◆ Data for processing ◆
*** Block opens ***
-- ==== Sys2Proof/Certificates/Slice0/Obligations.lean ====
section
/-! DEFINITION. The statements for the provers, one definition each, listed in OBLIGATIONS.json. A state
given to exec is the one with pc advanced past the instruction (40_step_cycle.md R112), so that "pc
unchanged" means the advanced pc. -/

open Sys2Proof Sys2Proof.Machine

/-- After reset every general register is 0, I is 0, pc is 0x200, the stack is empty, DT and ST are
0, every pixel is off, dirty is 0, the mode is Running, no key is pressed in keys or keys_prev, and
the parameters have their defaults. The values of I, dirty, mode, keys and keys_prev are the spec's
decision D19 (log 8), and the parameter defaults fault, nop and V0 its decisions D2, D5 and D9 (R16,
log 13). Nothing is said of the model's own fields for the random source (log 2).
(70_reset_and_hazards.md section 1, 00_scope.md section 3, 92_eei_decisions.md D2, D5, D9, D19) -/
def Obligations.ResetState : Prop :=
  (∀ x : RegIdx, State.reset.reg x = 0#8) ∧ State.reset.i = 0#16 ∧ State.reset.pc = 0x200#16 ∧
  State.reset.sp = 0 ∧ State.reset.dt = 0#8 ∧ State.reset.st = 0#8 ∧
  (∀ px py : Nat, pixel State.reset.fb px py = false) ∧ State.reset.dirty = false ∧
  State.reset.mode = .running ∧ (∀ k : KeyIdx, State.reset.key k = false ∧ State.reset.keyPrev k = false) ∧
  State.reset.params = ⟨.fault, .nop, .v0⟩

/-- Under every parameter value, byte FONT_BASE + k of the constructed machine's memory is font byte
k for k in 0..79, there are 80 font bytes, and every other byte is 0. The place 0x050 is the spec's
decision D11 (00_scope.md R14, log 21), and the values of the font bytes are its general knowledge
(D12, log 6). (20_memory.md section 4, 10_state.md section 9, 00_scope.md section 3,
92_eei_decisions.md D11, D12) -/
def Obligations.MemoryAfterConstruction : Prop :=
  ∀ (p : Params) (a : Nat), fontData.length = 80 ∧
    (∀ k, k < 80 → (State.construct p).mem.read (0x050 + k) = fontData.getD k 0#8) ∧
    ((a < 0x050 ∨ 0x0A0 ≤ a) → (State.construct p).mem.read a = 0#8)

/-- Under every parameter value the state after construction has at most 16 stack entries and memory
in canonical form. (70_reset_and_hazards.md section 1) -/
def Obligations.ResetMeetsInvariant : Prop :=
  ∀ p : Params, (State.construct p).Inv

/-- For every state that meets the invariant (at most 16 stack entries; memory a strictly rising
list of cells inside [0, 4096), none equal to the reset contents), if step answers a next state,
that state meets it too: the stack never grows past 16 and no step writes outside [0, 4096).
(10_state.md section 5, 20_memory.md section 2) -/
def Obligations.StepKeepsInvariant : Prop :=
  ∀ s t : State, s.Inv → step s = .next t → t.Inv

/-- For every list of host transactions (steps, ticks, key changes, loads of any length,
observations, set_pc, in any order) and every state that meets the invariant, the state the run ends
in meets it. (60_exceptions.md section 3, 10_state.md section 5) -/
def Obligations.HostRunKeepsInvariant : Prop :=
  ∀ (ts : List Transaction) (s t : State) (rs : List Reply),
    s.Inv → hostRun ts s = .ok (t, rs) → t.Inv

/-- For every well-formed instruction with every operand value, the decoder reads the encoder's
word, and the byte decoder the encoder's two bytes with any bytes after them, as that instruction;
under SYS_POLICY = unknown this holds for every instruction but SYS. Opcode values are the spec's
general knowledge (D34, log 7). (30_encoding.md sections 1 to 4) -/
def Obligations.DecodeEncodeRoundTrip : Prop :=
  ∀ (p : SysPolicy) (i : Instr) (rest : List Byte), i.wellFormed = true →
    (p = .unknown → ∀ nnn, i ≠ .sys nnn) →
    decodeWord p (encode i) = .op i ∧ decodeBytes p (encodeBytes i ++ rest) = .ok (i, rest)

/-- If a word decodes to an operation, that operation is well formed and its encoding is the word:
no bit of a recognised word is dropped. If it decodes to Unknown, the Unknown carries the word
itself. That no bit is dropped rests on the model's syntax keeping the Y field of SHR and SHL, which
their meanings ignore and which the assembler form of R98 sets to 0 (DESIGN CHOICE, log 33); which
words are Unknown rests on the spec's decisions D31 (strict decoding, log 29), D5 (SYS, log 13) and
D34 (opcode values, log 7). (30_encoding.md sections 3 and 4, 92_eei_decisions.md D5, D31, D34) -/
def Obligations.EncodeDecodeRoundTrip : Prop :=
  ∀ (p : SysPolicy) (w : Word),
    (∀ i, decodeWord p w = .op i → i.wellFormed = true ∧ encode i = w) ∧
    (∀ u, decodeWord p w = .unknown u → u = w)

/-- Under the default SYS_POLICY a word decodes to an operation only if it matches that operation's
row of the opcode table (word AND mask = value, SYS's row leaving out the words of CLS and RET), and
it is Unknown exactly if it matches no row; the table has 35 rows, and no word matches two of them.
Opcode values (D34, log 7), strict decoding (D31, log 29) and SYS as an operation (D5, log 13) are
the spec's own choices. (30_encoding.md sections 3, 4 and 6, opcode_table.json, 92_eei_decisions.md
D5, D31, D34) -/
def Obligations.DecoderMatchesOpcodeTable : Prop :=
  opcodeRows.length = 35 ∧ ∀ w : Word,
    (∀ i, decodeWord .nop w = .op i → i.row ∈ opcodeRows ∧ i.row.matchesWord w = true) ∧
    (decodeWord .nop w = .unknown w ↔ ∀ r ∈ opcodeRows, r.matchesWord w = false) ∧
    opcodeRows.Pairwise fun r q => ¬ (r.matchesWord w = true ∧ q.matchesWord w = true)

/-- At least one word of an operation of each of the sixteen families, and the strict-decoding words
of vectors CF-19, CF-22, AL-29, AL-30, RI-9 and RI-16, decode to the instructions their encodings
name, or to Unknown. Opcode values (D34, log 7), strict decoding (D31, log 29) and SYS as an
operation or Unknown by SYS_POLICY (D5, log 13) are the spec's own choices. (95_test_vectors.md L2,
30_encoding.md section 6, 92_eei_decisions.md D5, D31, D34) -/
def Obligations.SampleWordsDecode : Prop :=
  decodeWord .nop 0x0123#16 = .op (.sys 0x123#12) ∧ decodeWord .unknown 0x0123#16 = .unknown 0x0123#16 ∧
  decodeWord .nop 0x00E0#16 = .op .cls ∧ decodeWord .nop 0x00EE#16 = .op .ret ∧
  decodeWord .nop 0x1228#16 = .op (.jp 0x228#12) ∧ decodeWord .nop 0x2ABC#16 = .op (.call 0xABC#12) ∧
  decodeWord .nop 0x3310#16 = .op (.seImm 3#4 0x10#8) ∧ decodeWord .nop 0x43F1#16 = .op (.sneImm 3#4 0xF1#8) ∧
  decodeWord .nop 0x6A2F#16 = .op (.ldImm 10#4 0x2F#8) ∧ decodeWord .nop 0x7183#16 = .op (.addImm 1#4 0x83#8) ∧
  decodeWord .nop 0x9120#16 = .op (.sneReg 1#4 2#4) ∧ decodeWord .nop 0xA22A#16 = .op (.ldI 0x22A#12) ∧
  decodeWord .nop 0xB300#16 = .op (.jpV0 0x300#12) ∧ decodeWord .nop 0xC30F#16 = .op (.rnd 3#4 0x0F#8) ∧
  decodeWord .nop 0xE59E#16 = .op (.skp 5#4) ∧
  decodeWord .nop 0x5120#16 = .op (.seReg 1#4 2#4) ∧ decodeWord .nop 0x5121#16 = .unknown 0x5121#16 ∧
  decodeWord .nop 0x812E#16 = .op (.shl 1#4 2#4) ∧ decodeWord .nop 0x8128#16 = .unknown 0x8128#16 ∧
  decodeWord .nop 0x812F#16 = .unknown 0x812F#16 ∧ decodeWord .nop 0x912F#16 = .unknown 0x912F#16 ∧
  decodeWord .nop 0xD125#16 = .op (.drw 1#4 2#4 5#4) ∧ decodeWord .nop 0xE59F#16 = .unknown 0xE59F#16 ∧
  decodeWord .nop 0xF30A#16 = .op (.ldVxK 3#4) ∧ decodeWord .nop 0xF608#16 = .unknown 0xF608#16

/-- In mode Running, when the two bytes at pc and pc + 1 pass the address check and their word, high
byte first, decodes to i, the step is exec of i on the state with pc advanced by 2, and a next state
then has keys_prev set to keys. The commit is the spec's decision D18. (40_step_cycle.md sections 1
and 2, 92_eei_decisions.md D18) -/
def Obligations.StepRunsTheDecodedInstruction : Prop :=
  ∀ (s : State) (a b : Nat) (i : Instr), s.mode = .running →
    resolve s.params.oob s.pc.toNat = .ok a → resolve s.params.oob (s.pc.toNat + 1) = .ok b →
    decodeWord s.params.sys (s.mem.read a ++ s.mem.read b) = .op i →
    step s = mapNext (fun t => { t with keysPrev := t.keys }) (exec i { s with pc := s.pc + 2#16 })

/-- Under every OOB_POLICY: with pc below 4095 the fetched word has mem[pc] in bits 15..8 and mem[pc
+ 1] in bits 7..0. Under fault, pc of 4096 or more raises MemoryOutOfBounds(pc) and pc = 4095 raises
MemoryOutOfBounds(4096), in mode Running as the step's outcome too. Under wrap the bytes come from
mem[pc mod 4096] and mem[(pc + 1) mod 4096]. (R111) -/
def Obligations.FetchReadsBigEndianWord : Prop :=
  ∀ s : State,
    (s.pc.toNat < 4095 → fetch s = .ok (s.mem.read s.pc.toNat ++ s.mem.read (s.pc.toNat + 1))) ∧
    (s.params.oob = .wrap →
      fetch s = .ok (s.mem.read (s.pc.toNat % 4096) ++ s.mem.read ((s.pc.toNat + 1) % 4096))) ∧
    (s.params.oob = .fault → 4096 ≤ s.pc.toNat → fetch s = .error (.memoryOutOfBounds s.pc.toNat) ∧
      (s.mode = .running → step s = .fault (.memoryOutOfBounds s.pc.toNat))) ∧
    (s.params.oob = .fault → s.pc.toNat = 4095 → fetch s = .error (.memoryOutOfBounds 4096) ∧
      (s.mode = .running → step s = .fault (.memoryOutOfBounds 4096)))

/-- In mode Running, when the fetched word decodes to Unknown, the step raises DecodeError::Unknown
carrying the full word that was fetched, and the host's step transaction leaves the whole state, pc
at the word's address among it, as it was. (R281) -/
def Obligations.UnknownWordRaisesDecodeError : Prop :=
  ∀ (s : State) (w u : Word), s.mode = .running → fetch s = .ok w →
    decodeWord s.params.sys w = .unknown u →
    step s = .fault (.decodeUnknown w) ∧ transact s .step = .ok (s, .err (.decodeUnknown w))

/-- For every state and every well-formed instruction (but SYS under SYS_POLICY = unknown), after
its word is placed where the next step fetches, the step is exec of exactly that instruction on the
placed state with pc advanced, then the commit, which is the spec's decision D18 (log 28). Placing
the word changes memory, pc and mode alone: pc is kept when both bytes at pc pass the address check,
wrapped or not, and becomes 0x200 when they do not (the model's own placement, log 4).
(40_step_cycle.md section 1, 70_reset_and_hazards.md section 2, 92_eei_decisions.md D18) -/
def Obligations.EncodedInstructionRunsNext : Prop :=
  ∀ (s : State) (i : Instr), i.wellFormed = true → (s.params.sys = .unknown → ∀ nnn, i ≠ .sys nnn) →
    ∃ u : State, u = s.withFetchWord 16 (encode i).toNat ∧
      u = { s with mem := u.mem, pc := u.pc, mode := .running } ∧
      (InBounds s.params.oob s.pc.toNat 2 → u.pc = s.pc) ∧
      (¬ InBounds s.params.oob s.pc.toNat 2 → u.pc = 0x200#16) ∧
      step u = mapNext (fun t => { t with keysPrev := t.keys }) (exec i { u with pc := u.pc + 2#16 })

/-- In mode AwaitingKey(x): if k is the lowest key with a press edge, the step stores k in V[x],
advances pc by 2, returns to Running and commits the snapshot, changing nothing else; if there is no
press edge, the step changes keys_prev alone. Lowest key and commit are the spec's decisions D17 and
D18. (40_step_cycle.md section 1, 92_eei_decisions.md D17, D18) -/
def Obligations.AwaitingKeyPoll : Prop :=
  ∀ (x : RegIdx) (s : State), s.mode = .awaitingKey x →
    (∀ k, LeastEdge s k → ∃ t, step s = .next t ∧ t.reg x = BitVec.ofNat 8 k.toNat ∧
      (∀ z, z ≠ x → t.reg z = s.reg z) ∧
      t = { s with v := t.v, pc := s.pc + 2#16, mode := .running, keysPrev := s.keys }) ∧
    ((∀ k, ¬ PressEdge s k) → step s = .next { s with keysPrev := s.keys })

/-- Whatever the instruction, and in mode AwaitingKey too, a step that answers a next state leaves
keys and the behaviour parameters unchanged and ends with keys_prev equal to keys (the commit, the
spec's decision D18). (40_step_cycle.md section 1, 92_eei_decisions.md D18) -/
def Obligations.StepCommitsKeysAndKeepsInputs : Prop :=
  ∀ s t : State, step s = .next t → t.keys = s.keys ∧ t.keysPrev = s.keys ∧ t.params = s.params

/-- If a step answers a next state, DT is unchanged unless the step fetched LD DT, Vx, and then DT
is V[x]; ST is unchanged unless it fetched LD ST, Vx, and then ST is V[x]. (10_state.md section 4,
40_step_cycle.md section 1) -/
def Obligations.StepLeavesTimersToHost : Prop :=
  ∀ s t : State, step s = .next t →
    (t.dt = s.dt ∨ ∃ w x, s.mode = .running ∧ fetch s = .ok w ∧
      decodeWord s.params.sys w = .op (.ldDtVx x) ∧ t.dt = s.reg x) ∧
    (t.st = s.st ∨ ∃ w x, s.mode = .running ∧ fetch s = .ok w ∧
      decodeWord s.params.sys w = .op (.ldStVx x) ∧ t.st = s.reg x)

/-- No step ends in a refusal; a step that faults was in mode Running and its error is one of
DecodeError::Unknown, StackOverflow, StackUnderflow and MemoryOutOfBounds(a), the last with a of
4096 or more and only under OOB_POLICY = fault. (60_exceptions.md sections 1 and 2) -/
def Obligations.StepErrorsAreTheTaxonomy : Prop :=
  ∀ s : State, (∀ q, step s ≠ .refused q) ∧
    (∀ e, step s = .fault e → s.mode = .running ∧
      ((∃ w, e = .decodeUnknown w) ∨ e = .stackOverflow ∨ e = .stackUnderflow ∨
        ∃ a, e = .memoryOutOfBounds a ∧ 4096 ≤ a ∧ s.params.oob = .fault))

/-- exec raises StackOverflow only for CALL at depth 16 or more, StackUnderflow only for RET at
depth 0, and MemoryOutOfBounds(a) only for DRW, LD B, LD [I] and LD Vx, [I], under OOB_POLICY =
fault with a the first of I, I + 1, ... that is 4096 or more; no instruction raises anything else.
(60_exceptions.md section 2 (priority), 60_exceptions.md section 1) -/
def Obligations.ExecErrorKinds : Prop :=
  ∀ (i : Instr) (s : State) (e : Fault), exec i s = .fault e →
    ((∃ nnn, i = .call nnn) ∧ 16 ≤ s.sp ∧ e = .stackOverflow) ∨
    (i = .ret ∧ s.sp = 0 ∧ e = .stackUnderflow) ∨
    (((∃ x y n, i = .drw x y n) ∨ (∃ x, i = .ldB x) ∨ (∃ x, i = .ldMemVx x) ∨ (∃ x, i = .ldVxMem x)) ∧
      s.params.oob = .fault ∧ e = .memoryOutOfBounds (firstOutside s.i.toNat))

/-- If a step raises e, the host's step transaction replies Err(e) with the whole state unchanged,
pc still at the failing instruction, and any number of further steps with nothing in between replies
the same error and leaves the same state. That pc is rolled back is the spec's decision D3.
(40_step_cycle.md sections 1 and 2, 92_eei_decisions.md D3, D28) -/
def Obligations.FailedStepChangesNothing : Prop :=
  ∀ (s : State) (e : Fault) (n : Nat), step s = .fault e →
    transact s .step = .ok (s, .err e) ∧
    hostRun (List.replicate n .step) s = .ok (s, List.replicate n (.err e))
*** Block closes ***
◆ Problem description ◆
Nothing but the lines from the start of the data above through the line with "open Sys2Proof Sys2Proof.Machine" should appear in your answer, copied exactly.

◆ Problem solution ◆
-- ==== Sys2Proof/Certificates/Slice0/Obligations.lean ====
section
/-! DEFINITION. The statements for the provers, one definition each, listed in OBLIGATIONS.json. A state
given to exec is the one with pc advanced past the instruction (40_step_cycle.md R112), so that "pc
unchanged" means the advanced pc. -/

open Sys2Proof Sys2Proof.Machine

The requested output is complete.